Stop after the line containing "BF16 (R123). -/": print each line exactly from the first line of the listing up to that point.

- **Records provided**:
________________
-- ==== Sys2Proof/Machine/Convert.lean ====
section
/-!
DEFINITION. Conversion, narrow packing, format and flag access, 0x40 to 0x49 (R152 to R157).
-/

namespace Sys2Proof.Machine

/-- The float format of a type code; .ce16 is encoded as BF16 (R123). -/
def tyFmt (t : Ty) : Option Fmt :=
  match t with
  | .f32 => some fp32 | .f16 => some fp16 | .bf16 | .ce16 => some bf16 | .f64 => some fp64 | _ => none

/-- Float to integer (R153). -/
def fltToInt (t : Ty) (rm : RM) (v : FV) : FRes :=
  match v with
  | .nan _ => ⟨0, flIV⟩
  | .inf n => ⟨wrapTo (tyWidth t) (if n then tyMin t else tyMax t), flIV⟩
  | .fin n m e =>
    let q := quantize rm n m e false 0
    let i : Int := if n then -(q.1 : Int) else q.1
    if clamped t i then ⟨wrapTo (tyWidth t) (clampInt (tyMin t) (tyMax t) i), flIV⟩
    else ⟨wrapTo (tyWidth t) i, if q.2 then flNX else 0⟩

/-- An integer result narrower than 32 bits is extended to 32 (R153). -/
def intOut (t : Ty) (x : Nat) : Nat :=
  if tyWidth t < 32 then (if tySigned t then wrapTo 32 (signedOf (tyWidth t) x) else x) else x

/-- CVT of a source pattern (R153). `dzi`, `fz` govern FP32 and BF16, not CE16 (R113). -/
def cvtOf (st dt : Ty) (sat : Bool) (rm : RM) (dzi fz : Bool) (x : Nat) : FRes :=
  let bits := fun t => match t with | Ty.b32 | Ty.b64 => true | _ => false
  if bits st || bits dt then ⟨intOut dt (x % 2 ^ tyWidth st % 2 ^ tyWidth dt), 0⟩
  else
    match tyFmt st, tyFmt dt with
    | some f, some g =>
      g.ofV rm (fz && dt ≠ .ce16) (f.value (f.daz (dzi && st ≠ .ce16) (x % 2 ^ f.width)))
    | some f, none =>
      let r := fltToInt dt rm (f.value (f.daz (dzi && st ≠ .ce16) (x % 2 ^ f.width)))
      ⟨intOut dt r.bits, r.fl⟩
    | none, some g =>
      let i := tyInt st x
      g.roundZ rm (fz && dt ≠ .ce16) (i < 0) i.natAbs 0 false
    | none, none => ⟨intOut dt (narrowInt dt sat (tyInt st x)), 0⟩

/-- The source of CVT: registers of the source's width, or an immediate under R88. -/
def State.srcCvt (s : State) (c : Ctx) (l : Nat) (o : Owner) (t : Ty) : Nat :=
  s.operand c l o (tyRegs t) (fun word v => match tyFmt t with | some f => immFlt f word v | none => immInt t word v)

def execCvt (h : Hdr) (f : CvtFn) (x : BitVec 64) (s : State) : Out :=
  .next (runCompute (enc 0x40 h (cvtFnBits f) x) (fun c s l =>
    let ac := s.acOf c.uid
    let r := cvtOf f.st f.dt f.sat (rndDir f.rnd ac) (acDZI ac) (acFZ ac) (s.srcCvt c l .a f.st)
    .ok { val := r.bits, n := tyRegs f.dt, flags := BitVec.ofNat 7 r.fl }) s)

/-- The narrow format held in n register `i`, if it is valid (R116). -/
def State.descReg (s : State) (uid i : Nat) : Option Desc := (s.wave? uid).bind (fun w => descOf (Sparse.get 0 w.n i).toNat)

/-- A prepared FP32, FP16 or BF16 source of a narrow conversion. -/
def narrowSrc (t : Ty) (dzi : Bool) (x : Nat) : FV :=
  let f := (tyFmt t).getD fp32
  f.value (f.daz dzi (x % 2 ^ f.width))

/-- CVTN (R154): one element j, into or out of the narrow type; stochastic rounding steps the lane's generator. -/
def cvtnLane (f : CvtFn) (c : Ctx) (s : State) (l : Nat) : State × LaneRes :=
  let j := s.srcCount c l .b
  let ac := s.acOf c.uid
  match s.descReg c.uid c.e.h.c.toNat with
  | none => (s, .fault illegal7)
  | some d =>
    if 32 < (j + 1) * d.w || (f.rnd = .rs && !s.granted 3) then (s, .fault illegal7)
    else if f.dt = .nar then
      let x := srStep (s.thread c.uid l).gen
      let s' := if f.rnd = .rs then s.updThread c.uid l (fun t => { t with gen := x }) else s
      let rd := if f.rnd = .rs then Rounding.sr x.toNat else .dir (rndDir f.rnd ac)
      let r := d.ofV rd f.sat (narrowSrc f.st (acDZI ac) (s.operand c l .a 1 (fun _ v => v)))
      let old := (s.readV c.uid l c.e.h.d.toNat).toNat
      let val := bfiOf 32 r.bits (j * d.w + d.w * 256) old
      (s', .ok { regs := regWrites l .v c.e.h.d.toNat 1 val, flags := BitVec.ofNat 7 r.fl })
    else
      let p := bitsAt (s.operand c l .a 1 (fun _ v => v)) (j * d.w) d.w
      let r := d.toFmt ((tyFmt f.dt).getD fp32) (rndDir f.rnd ac) (acFZ ac) p
      (s, .ok { regs := regWrites l .v c.e.h.d.toNat 1 r.bits, flags := BitVec.ofNat 7 r.fl })

def execCvtn (h : Hdr) (f : CvtFn) (x : BitVec 64) (s : State) : Out :=
  .next (runPacket (enc 0x41 h (cvtFnBits f) x) (laneWise (cvtnLane f)) s)

/-- CVTW (R155): two values packed into one register, or two halves unpacked into a pair of consecutive registers. -/
def cvtwRes (f : CvtFn) (c : Ctx) (s : State) (l : Nat) : Res :=
  let ac := s.acOf c.uid
  let rm := rndDir f.rnd ac
  let a := s.operand c l .a 1 (fun _ v => v)
  let conv := fun (x : Nat) => cvtOf f.st f.dt f.sat rm (acDZI ac) (acFZ ac) x
  if tyWidth f.st = 32 then
    let lo := conv a
    let hi := conv (s.operand c l .b 1 (fun _ v => v))
    { val := lo.bits % 2 ^ 16 + hi.bits % 2 ^ 16 * 2 ^ 16, n := 1, flags := BitVec.ofNat 7 (lo.fl ||| hi.fl) }
  else
    let lo := conv (bitsAt a 0 16)
    let hi := conv (bitsAt a 16 16)
    { val := lo.bits + hi.bits * 2 ^ 32, n := 2, per := [BitVec.ofNat 7 lo.fl, BitVec.ofNat 7 hi.fl] }

def execCvtw (h : Hdr) (f : CvtFn) (x : BitVec 64) (s : State) : Out :=
  .next (runCompute (enc 0x42 h (cvtFnBits f) x) (fun c s l => .ok (cvtwRes f c s l)) s)

/-- NPACK (R156): k = ⌊32 / w⌋ registers from A are packed into D; the range is checked against V at execution (R52). -/
def npackRes (f : CvtFn) (c : Ctx) (s : State) (l : Nat) : Except LFault Res :=
  match s.descReg c.uid c.e.h.c.toNat, s.wave? c.uid with
  | some d, some w =>
    let k := 32 / d.w
    let ac := s.acOf c.uid
    if w.V < c.e.h.a.toNat + k then .error (illegal 5)
    else
      let rs := (List.range k).map (fun j =>
        d.ofV (.dir (rndDir f.rnd ac)) f.sat (narrowSrc .f32 (acDZI ac) (s.readV c.uid l (c.e.h.a.toNat + j)).toNat))
      .ok { val := rs.foldr (fun r acc => r.bits + 2 ^ d.w * acc) 0, n := 1,
            flags := BitVec.ofNat 7 (rs.foldl (fun x r => x ||| r.fl) 0) }
  | _, _ => .error illegal7

def execNpack (h : Hdr) (f : CvtFn) (x : BitVec 64) (s : State) : Out :=
  .next (runCompute (enc 0x43 h (cvtFnBits f) x) (npackRes f) s)

/-- NUNPK (R156): to FP32, or to BF16 by expansion with X = 127 and F = 1.0. -/
def nunpkRes (f : CvtFn) (c : Ctx) (s : State) (l : Nat) : Except LFault Res :=
  match s.descReg c.uid c.e.h.c.toNat, s.wave? c.uid with
  | some d, some w =>
    let k := 32 / d.w
    let ac := s.acOf c.uid
    if w.V < c.e.h.d.toNat + k then .error (illegal 5)
    else
      let a := s.operand c l .a 1 (fun _ v => v)
      let rs := (List.range k).map (fun j =>
        let p := bitsAt a (j * d.w) d.w
        if f.dt = .f32 then d.toFmt fp32 .rn (acFZ ac) p else expandV (d.value p) 127 0x3F800000)
      .ok { val := rs.foldr (fun r acc => r.bits + 2 ^ 32 * acc) 0, n := k, per := rs.map (fun r => BitVec.ofNat 7 r.fl) }
  | _, _ => .error illegal7

def execNunpk (h : Hdr) (f : CvtFn) (x : BitVec 64) (s : State) : Out :=
  .next (runCompute (enc 0x44 h (cvtFnBits f) x) (nunpkRes f) s)

/-- FMTLD (R157): an invalid word raises ILLEGAL and leaves the register unchanged. -/
def execFmtld (h : Hdr) (f : CvtFn) (x : BitVec 64) (s : State) : Out :=
  .next (runPacket (enc 0x45 h (cvtFnBits f) x) (uniWise (fun c s l =>
    let a := s.operand c l .a 1 (fun _ v => v)
    match descOf a with
    | none => (s, .error illegal7)
    | some _ => (s.updWave c.uid (fun w => { w with n := Sparse.put 0 w.n h.d.toNat (BitVec.ofNat 32 a) }), .ok {}))) s)

def execFmtst (h : Hdr) (f : CvtFn) (x : BitVec 64) (s : State) : Out :=
  .next (runCompute (enc 0x46 h (cvtFnBits f) x) (fun c s _ =>
    .ok { val := (match s.wave? c.uid with | some w => (Sparse.get 0 w.n h.a.toNat).toNat | none => 0), n := 1 }) s)

/-- SRSEED writes the generator state at once (R127, R157). Its row gives no type, and an 8-bit immediate is zero-extended: the model's choice (log 93). -/
def execSrseed (h : Hdr) (f : CvtFn) (x : BitVec 64) (s : State) : Out :=
  .next (runPacket (enc 0x47 h (cvtFnBits f) x) (laneWise (fun c s l =>
    let a := BitVec.ofNat 32 (s.operand c l .a 1 (fun _ v => v))
    (s.updThread c.uid l (fun t => { t with gen := srSeed a }), .ok {}))) s)

def execFlgrd (h : Hdr) (f : CvtFn) (x : BitVec 64) (s : State) : Out :=
  .next (runCompute (enc 0x48 h (cvtFnBits f) x) (fun c s l => .ok { val := (s.thread c.uid l).fl.toNat, n := 1 }) s)

def execFlgcl (h : Hdr) (f : CvtFn) (x : BitVec 64) (s : State) : Out :=
  .next (runPacket (enc 0x49 h (cvtFnBits f) x) (laneWise (fun c s l =>
    let b := BitVec.ofNat 7 (s.operand c l .b 1 (fun _ v => v))
    (s.updThread c.uid l (fun t => { t with fl := t.fl &&& ~~~b }), .ok {}))) s)

end Sys2Proof.Machine
end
________________
- **Answer to the exercise**:
-- ==== Sys2Proof/Machine/Convert.lean ====
section
/-!
DEFINITION. Conversion, narrow packing, format and flag access, 0x40 to 0x49 (R152 to R157).
-/

namespace Sys2Proof.Machine

/-- The float format of a type code; .ce16 is encoded as BF16 (R123). -/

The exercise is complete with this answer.